And... The Ninja Librarian is out of the mountains!

To no one's surprise, I don't have a story ready to go for my Friday Flash Fiction. Nor are my photos edited, since I just got home today. But I've picked a few to edit quickly and allow me to share a little teaser.

Here's the big story: on July 11, we packed up half our belongings (roughly) to move into storage, part of our plan to be out of our house by sometime in August. We paid our boys to take a couple of days off from work, and drove to my brother-in-law's house about 3 hours away, where we left the stuff. The next morning we sent our boys back home with our car and the U-Haul (because right now a round-trip rental from SF is cheaper by a wide margin than a one-way rental), and my husband and  I borrowed the parental camper van and headed for the hills: the really big hills known as the Sierra Nevada.

We spent 4 days dayhiking, to get used to the altitude, then did an 8-night, 9-day backpacking trip (was supposed to be one night longer; that's another story for another day). One of the trips we did was to the bristlecone pine forest on White Mountain (across the Owens Valley from the Sierra Nevada). We hiked a 4 1/4 mile loop that passed among some of the oldest living things on earth (the oldest tree, known as the Methuselah Tree, is supposed to be in there somewhere, but for obvious reasons they don't identify it. People can be stupid and the tree can't run away).

We spent the night at the Grandview Campground, which is a fancy name for a primitive National Forest campground. We arrived after dark and had a fun time trying to figure out what were campsites and what weren't, and which were occupied. Our apologies to anyone we disturbed!

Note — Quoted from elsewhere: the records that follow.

-- ==== Sys2Proof/Machine/Scenario.lean ====
section
/-! DEFINITION. The scenario syntax of 30_encoding.md R67: each line as the steps it stands for. -/

namespace Sys2Proof.Machine

/-- A line of a scenario (R67). -/
inductive Line where
  | begin
  | poll
  | ackpkt
  | rsvd
  /-- one or several received bytes, in order -/
  | rx (bs : List Byte)
  | tick (n : Nat)
  | drain
  | read (i : BitVec 8)
deriving DecidableEq, Repr

/-- The steps of a line (R67). `TXQ` holds at most 3 bytes (R28), so DRAIN is three TX_BYTE steps; one that finds
`TXQ` empty sends nothing. -/
def Line.steps : Line → List Instr
  | .begin => [.beginCmd]
  | .poll => [.poll]
  | .ackpkt => [.ackpkt]
  | .rsvd => [.rsvd]
  | .rx bs => bs.map .rx
  | .tick n => [.tick (BitVec.ofNat 32 n)]
  | .drain => [.txByte, .txByte, .txByte]
  | .read i => [.read i]

/-- The steps of a scenario. -/
def scenario (ls : List Line) : List Instr := ls.flatMap Line.steps

end Sys2Proof.Machine
end

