/-! ### The register table (10_state.md section 2) and the cause trace (R110) -/

/-- Settles O37, by the inversion of `exec` and the frames of POLL and ACKPKT. -/
theorem onlyTheNamedStepsWrite : Obligations.OnlyTheNamedStepsWrite := by
  unfold Obligations.OnlyTheNamedStepsWrite
  intro i s t hx
  have hcfg := exec_settings hx
  have hin := exec_inputs hx
  rcases exec_cases hx with rfl | ⟨rfl, -, rfl⟩ | ⟨rfl, -, rfl⟩ | ⟨rfl, -, rfl⟩ | ⟨rfl, -, rfl⟩ |
    ⟨b, rfl, hen, -, rfl⟩ | ⟨rfl, -, -, rfl⟩ | ⟨_, rfl, rfl⟩ | ⟨_, rfl, rfl⟩
  · simp
  · simp [State.begin_eq]
  · obtain ⟨hen, hts, -, hsink, hrd, hport, hwire⟩ := s.poll_frame s.settings.params
    simp [hen, hts, hsink, hrd, hport, hwire, hcfg, hin]
  · rw [State.ackpkt_frame]
    simp [Trace.answered]
  · simp
  · have hts : (s.store b).ts ≠ s.ts → s.cnt = 0#9 ∧ (s.store b).ts = s.now := by
      rw [State.store_ts]
      split
      · exact fun _ => ⟨‹_›, rfl⟩
      · exact fun hne => absurd rfl hne
    simpa [hen] using hts
  · simp
  · simp
  · simp

/-- The state with another cause trace. -/
def State.withCauses (s : State) (cs : List Cause) : State := { s with trace := { s.trace with causes := cs } }

/-- `f` neither reads the cause trace nor writes anything that depends on it but the cause trace. -/
def CauseBlind (f : State → State) : Prop :=
  ∀ (s : State) (cs : List Cause), ∃ cs' : List Cause, f (s.withCauses cs) = (f s).withCauses cs'

/-- The identity, which is what a step that is not enabled does. -/
theorem CauseBlind.id : CauseBlind fun s => s := fun _ cs => ⟨cs, rfl⟩

/-- A choice between two blind updates, by a condition that reads no cause. -/
theorem CauseBlind.ite {c : State → Prop} [DecidablePred c] {f g : State → State} (hf : CauseBlind f)
    (hg : CauseBlind g) (hc : ∀ s cs, c (State.withCauses s cs) ↔ c s) :
    CauseBlind fun s => if c s then f s else g s := by
  intro s cs
  by_cases h : c s
  · simpa only [hc, h, if_true] using hf s cs
  · simpa only [hc, h, if_false] using hg s cs

/-- A command is blind to the causes if its run is: its enable reads `TXQ` alone (R92). -/
theorem CauseBlind.asCommand {f : State → State} (hf : CauseBlind f) : CauseBlind fun s => s.asCommand f :=
  hf.ite .id fun _ _ => Iff.rfl

/-- POLL is blind to the causes: its case reads no trace, and each case only adds a cause. -/
theorem causeBlind_poll : CauseBlind fun s => s.poll s.settings.params := by
  intro s cs
  have hcase : (s.withCauses cs).pollCase s.settings.params = s.pollCase s.settings.params := rfl
  show ∃ cs', (s.withCauses cs).runCase s.settings.params ((s.withCauses cs).pollCase s.settings.params)
    = (s.runCase s.settings.params (s.pollCase s.settings.params)).withCauses cs'
  rw [hcase]
  cases s.pollCase s.settings.params <;> exact ⟨_, rfl⟩

/-- What leaves the queue depends on no cause. -/
theorem causeBlind_popTx : CauseBlind State.popTx := by
  intro s cs
  refine ⟨cs, ?_⟩
  obtain ⟨_, _, _, _, _, txq, _, _, _, _, _, _, _⟩ := s
  cases txq <;> rfl

/-- Every instruction is an update that is blind to the causes. -/
theorem exec_causeBlind (i : Instr) : ∃ f : State → State, (∀ s, exec i s = .next (f s)) ∧ CauseBlind f := by
  cases i with
  | beginCmd => exact ⟨_, exec_beginCmd, CauseBlind.asCommand fun _ cs => ⟨cs, rfl⟩⟩
  | poll => exact ⟨_, exec_poll, causeBlind_poll.asCommand⟩
  | ackpkt =>
    have hreset : CauseBlind fun s => (s.resetRx.send s.settings.params .ready).respond .nopkt :=
      fun _ cs => ⟨cs, rfl⟩
    have hanswer : CauseBlind fun s => s.respond .nopkt := fun _ cs => ⟨cs, rfl⟩
    exact ⟨_, exec_ackpkt, (hreset.ite hanswer fun _ _ => Iff.rfl).asCommand⟩
  | rsvd => exact ⟨_, exec_rsvd, CauseBlind.asCommand fun _ cs => ⟨cs, rfl⟩⟩
  | rx b =>
    have hstore : CauseBlind fun s => s.store b := fun _ cs => ⟨cs, rfl⟩
    exact ⟨_, exec_rx b, CauseBlind.id.ite (CauseBlind.id.ite hstore fun _ _ => Iff.rfl) fun _ _ => Iff.rfl⟩
  | txByte => exact ⟨_, exec_txByte, causeBlind_popTx.ite .id fun _ _ => Iff.rfl⟩
  | read a => exact ⟨_, exec_read a, fun _ cs => ⟨cs, rfl⟩⟩
  | tick d => exact ⟨_, exec_tick d, fun _ cs => ⟨cs, rfl⟩⟩

/-- Settles O45: every instruction is blind to the causes, and the output ports read none. -/
theorem causeTraceIsInvisible : Obligations.CauseTraceIsInvisible := by
  unfold Obligations.CauseTraceIsInvisible
  intro i s t cs rstN hx
  obtain ⟨f, hf, hblind⟩ := exec_causeBlind i
  obtain ⟨cs', heq⟩ := hblind s cs
  cases (hf s).symm.trans hx
  exact ⟨⟨cs', (hf _).trans (congrArg _ heq)⟩, rfl⟩

/-! ### Clock edges (R29 to R31, R42, R43) -/

/-- A command is no READ and no TICK: it leaves the clock, the sink, the READ port and the coming inputs alone. -/
theorem exec_commandOf_bus {op : CmdOp} {s t : State} (hx : exec (commandOf op) s = .next t) :
    t.inputs = s.inputs ∧ t.now = s.now ∧ t.sinkReady = s.sinkReady ∧ t.rdData = s.rdData := by
  have hop : commandOf op ∈ [Instr.beginCmd, .poll, .ackpkt, .rsvd] := by
    unfold commandOf
    split <;> simp
  have hin := exec_inputs hx
  rcases exec_cases hx with rfl | ⟨-, -, rfl⟩ | ⟨-, -, rfl⟩ | ⟨-, -, rfl⟩ | ⟨-, -, rfl⟩ |
    ⟨_, hi, -⟩ | ⟨hi, -⟩ | ⟨_, hi, -⟩ | ⟨_, hi, -⟩
  · exact ⟨rfl, rfl, rfl, rfl⟩
  · exact ⟨rfl, rfl, rfl, rfl⟩
  · obtain ⟨-, -, hnow, hsink, hrd, -⟩ := s.poll_frame s.settings.params
    exact ⟨hin, hnow, hsink, hrd⟩
  · rw [State.ackpkt_frame]
    exact ⟨rfl, rfl, rfl, rfl⟩
  · exact ⟨rfl, rfl, rfl, rfl⟩
  all_goals simp [hi] at hop

/-- What every edge with `rst_n = 1` does with `now_ms`, `tx_ready` and `rd_addr` (R31, log 20). -/
theorem clockEdge_bus {e : Edge} {commit : Bool} {s t : State} (hr : e.rstN = true)
    (hx : clockEdge e commit s = .next t) :
    t.inputs = s.inputs ∧ t.now = e.nowMs ∧ t.sinkReady = e.txReady ∧ t.rdData = s.bufAt e.rdAddr.toNat := by
  cases hc : s.commitOp commit with
  | none =>
    obtain ⟨v, hv, rfl⟩ := clockEdge_no_commit hr hc hx
    rw [execAll_rx_frame _ hv]
    exact ⟨rfl, rfl, rfl, rfl⟩
  | some op =>
    obtain ⟨u, v, hu, hv, rfl⟩ := clockEdge_commit hr hc hx
    rw [execAll_rx_frame _ hv]
    exact exec_commandOf_bus hu

/-- A step that is an edge always answers. -/
theorem step_edge_total {s : State} {e : Edge} {commit : Bool} {rest : List Input}
    (hin : s.inputs = .edge e commit :: rest) : ∃ t, step s = .next t := by
  rw [step_edge hin]
  exact clockEdge_total e commit _

/-- A step that is an edge at which no command commits: the edge's bytes, then the port side (R30, R31). -/
theorem step_edge_no_commit {s : State} {e : Edge} {commit : Bool} {rest : List Input}
    (hin : s.inputs = .edge e commit :: rest) (hr : e.rstN = true) (hc : s.commitOp commit = none) :
    ∃ v, execAll ((s.edgeBytes e commit).map .rx) { s.afterTx e with inputs := rest } = .next v ∧
      step s = .next { v with port := s.portAfter e commit v.trace.responses } := by
  obtain ⟨t, ht⟩ := clockEdge_total e commit { s with inputs := rest }
  obtain ⟨v, hv, rfl⟩ := clockEdge_no_commit (s := { s with inputs := rest }) hr hc ht
  exact ⟨v, hv, (step_edge hin).trans ht⟩

/-- A step that is an edge at which a command commits: its step, then the bytes, then the port side (R42, R43). -/
theorem step_edge_commit {s : State} {e : Edge} {commit : Bool} {rest : List Input} {op : CmdOp}
    (hin : s.inputs = .edge e commit :: rest) (hr : e.rstN = true) (hc : s.commitOp commit = some op) :
    ∃ u v, exec (commandOf op) { s.afterTx e with inputs := rest } = .next u ∧
      execAll ((s.edgeBytes e commit).map .rx) u = .next v ∧
      step s = .next { v with port := s.portAfter e commit v.trace.responses } := by
  obtain ⟨t, ht⟩ := clockEdge_total e commit { s with inputs := rest }
  obtain ⟨u, v, hu, hv, rfl⟩ := clockEdge_commit (s := { s with inputs := rest }) hr hc ht
  exact ⟨u, v, hu, hv, (step_edge hin).trans ht⟩

/-- What an edge at which no command commits does to `TXQ`, the traces and the port side: its bytes touch none. -/
theorem step_edge_no_commit_frame {s : State} {e : Edge} {commit : Bool} {rest : List Input}
    (hin : s.inputs = .edge e commit :: rest) (hr : e.rstN = true) (hc : s.commitOp commit = none) :
    ∃ t, step s = .next t ∧ t.inputs = rest ∧ t.txq = (s.afterTx e).txq ∧ t.trace = (s.afterTx e).trace ∧
      t.port = s.portAfter e commit s.trace.responses := by
  obtain ⟨v, hv, hstep⟩ := step_edge_no_commit hin hr hc
  rw [execAll_rx_frame _ hv] at hstep
  exact ⟨_, hstep, rfl, rfl, rfl, rfl⟩

/-- Settles O54: with no command in flight the edge's only transactions after READ, TICK and TX_BYTE are its bytes. -/
theorem edgeTakesItsInputPorts : Obligations.EdgeTakesItsInputPorts := by
  unfold Obligations.EdgeTakesItsInputPorts
  intro s e commit rest hin hr
  obtain ⟨t, ht⟩ := step_edge_total hin
  obtain ⟨hrest, hnow, hsink, hrd⟩ := clockEdge_bus hr ((step_edge hin).symm.trans ht)
  refine ⟨t, ht, hrest, hnow, hsink, hrd, fun hidle => ?_⟩
  have hc := State.commitOp_of_idle hidle commit
  have hbytes : s.edgeBytes e commit = e.rx.toList := by simp [State.edgeBytes, hc, hidle]
  obtain ⟨v, hv, hstep⟩ := step_edge_no_commit hin hr hc
  cases ht.symm.trans hstep
  rw [hbytes] at hv
  refine ⟨fun hrx => ?_, fun b hrx => ?_, ?_, fun hcmd => ?_⟩
  · rw [hrx] at hv
    cases hv
    rfl
  · obtain ⟨w, hw⟩ := exec_total (.rx b) { s.afterTx e with inputs := rest }
    rw [hrx] at hv
    cases (execAll_cons_of_next hw).symm.trans hv
    exact ⟨v, hw, rfl⟩
  · simp [State.portAfter_no_commit hc, hidle]
  · simp [State.portAfter_no_commit hc, hcmd, hidle]

/-- Settles O55: acceptance needs an idle port, so no command commits and nothing is answered at that edge; else
`portAfter` keeps the command in flight or commits it. -/
theorem commandAcceptance : Obligations.CommandAcceptance := by
  unfold Obligations.CommandAcceptance
  intro s e commit rest op hin hr hcmd
  cases hc : s.commitOp commit with
  | none =>
    obtain ⟨t, hstep, -, -, htrace, hport⟩ := step_edge_no_commit_frame hin hr hc
    rw [State.portAfter_no_commit hc, hr] at hport
    refine ⟨t, hstep, fun (hready : s.cmdReady true = true) => ?_, fun (hbusy : s.cmdReady true = false) => ?_⟩
    · have hfl : t.port.inFlight = some op := by simp [hport, hready, hcmd]
      exact ⟨hfl, State.cmdReady_of_inFlight (by simp [hfl]) true, by rw [htrace]; rfl⟩
    · exact .inl (by simp [hport, hbusy])
  | some op' =>
    obtain ⟨u, v, -, -, hstep⟩ := step_edge_commit hin hr hc
    refine ⟨_, hstep, fun (hready : s.cmdReady true = true) => ?_, fun _ => .inr ?_⟩
    · have hidle := (State.cmdReady_iff.1 hready).1
      simp [State.commitOp_of_idle hidle] at hc
    · simp [State.portAfter_commit hc]

/-- Settles O60: while `TXQ` holds a byte no command commits, so the edge's TX_BYTE alone touches the wire and `TXQ`. -/
theorem txEdge : Obligations.TxEdge := by
  unfold Obligations.TxEdge
  intro s e commit rest b hin hr (hhead : s.txq.head? = some b)
  have hq : s.txq ≠ [] := by
    rintro hq
    simp [hq] at hhead
  obtain ⟨t, hstep, -, htxq, htrace, -⟩ := step_edge_no_commit_frame hin hr (State.commitOp_of_queued hq commit)
  refine ⟨t, hstep, fun hready => ?_, fun hstall => ?_⟩
  · simp [htxq, htrace, State.afterTx, hready, hhead]
  · simp [htxq, htrace, State.afterTx, hstall]

/-- Settles O59: the edge that finds `TXQ` empty delivers the waiting response and leaves the port ready, and the next
edge has none to deliver; while `TXQ` holds a byte the response waits. -/
theorem commandCompletion : Obligations.CommandCompletion := by
  unfold Obligations.CommandCompletion
  intro s e e' c c' rest r hin hr hr' hwait hidle
  have hc := State.commitOp_of_idle hidle c
  obtain ⟨t, hstep, hrest, htxq, -, hport⟩ := step_edge_no_commit_frame hin hr hc
  rw [State.portAfter_no_commit hc, State.cmdReady_of_rspWait (by simp [hwait])] at hport
  have hfl : t.port.inFlight = none := by simp [hport, hidle]
  have hc' := State.commitOp_of_idle hfl c'
  obtain ⟨u, hstep', -, -, -, hport'⟩ := step_edge_no_commit_frame hrest hr' hc'
  rw [State.portAfter_no_commit hc'] at hport'
  refine ⟨t, u, hstep, hstep', fun hq => ?_, fun hq => ?_⟩
  · have hdone : s.completes = true := by simp [State.completes, hwait, hq]
    have hnone : t.port.rspWait = none := by simp [hport, hdone]
    have hempty : t.txq = [] := by simp [htxq, State.afterTx, hq]
    exact ⟨by simp [State.outputs, hport, hdone, hwait], State.cmdReady_iff.2 ⟨hfl, hnone, hempty⟩,
      by simp [State.outputs, hport', hnone]⟩
  · have hnot : s.completes = false := by simp [State.completes, hq]
    exact ⟨by simp [State.outputs, hport, hnot], State.cmdReady_of_rspWait (by simp [hport, hnot, hwait]) true⟩

/-- The step of a command that calls `RESET_RX()` (R21): BEGIN, ACKPKT with `EN = 1`, a POLL that raises an error. -/
theorem exec_commandOf_resets {s u : State} {op : CmdOp} (hq : s.txq = [])
    (hop : op = 0b00#2 ∨ (op = 0b10#2 ∧ s.en = true) ∨
      (op = 0b01#2 ∧ (s.pollCase s.settings.params).isError = true))
    (hx : exec (commandOf op) s = .next u) :
    u.en = true ∧ u.rst = .p1 ∧ u.cnt = 0#9 := by
  rcases hop with rfl | ⟨rfl, hen⟩ | ⟨rfl, herr⟩
  · rw [show commandOf 0b00#2 = .beginCmd from rfl, exec_beginCmd, State.asCommand_enabled _ hq] at hx
    cases hx
    exact ⟨rfl, rfl, rfl⟩
  · rw [show commandOf 0b10#2 = .ackpkt from rfl, exec_ackpkt, State.asCommand_enabled _ hq,
      State.ackpkt_enabled _ hen] at hx
    cases hx
    exact ⟨hen, rfl, rfl⟩
  · obtain ⟨hen, -, -⟩ := State.pollCase_error herr
    rw [show commandOf 0b01#2 = .poll from rfl, exec_poll, State.asCommand_enabled _ hq] at hx
    cases hx
    rcases s.poll_shapes s.settings.params with ⟨-, c, -, heq⟩ | ⟨hacc, -⟩ | ⟨hnot, -⟩
    · rw [heq]
      exact ⟨hen, rfl, rfl⟩
    · simp [hacc, PollCase.isError] at herr
    · simp [hnot] at herr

The next morning, we drove the last few miles to the bristlecone grove, with a stop at a viewpoint with an amazing view of the Sierra.
It's a dry year. That's a pretty bare mountain range, and there's a hint of the grey-brown pall of smoke that would develop in a week into a view-destroying cloud.
We learned a number of things on our hike, which had a numbered trail guide. One of those things (not in the guide) was that it was already hot at 9 a.m., even at 11,000 feet. Another was that the trees growing in "easy" places, like these, grow fast, straight, and tall. But they don't grow tough, and their softer wood is more subject to disease, bugs, and other arboreal disasters, so they don't become ancients.
Happy trees, unaware they will not live for centuries.
On the slopes where nothing else will grow (often dolomite soils, which are very alkaline), the bristlecone pines can live for centuries. Millenia, in fact--many of the trees in the Methuselah Grove are 3-4 thousand years old. As long as some small strip of bark remains, they will produce needles and cones, and continue to live and (verrrrry slowly) to grow.
Not dead yet.
About those cones. Bristlecones produce male and female cones, and will do so even when 4000 years old, thus ensuring that somewhere along the line they reproduce successfully.
Male cones. These make the pollen.
Female cones. You can't see the bristles on these (possibly because they are at the wrong stage of the 2 year life cycle of the cone). They produce the seeds.
Those needles don't drop every year or two, either, as other pines do. They may hang on for 20 or 30 years. No doubt when you live for thousands of years, that's plenty often enough to refresh your look. It also reduces the energy they need to survive, ensures they will be able to photosynthesize even in a bad year, and keeps the forest floor so free of litter (duff) that fires can't spread, thus protecting them in another way.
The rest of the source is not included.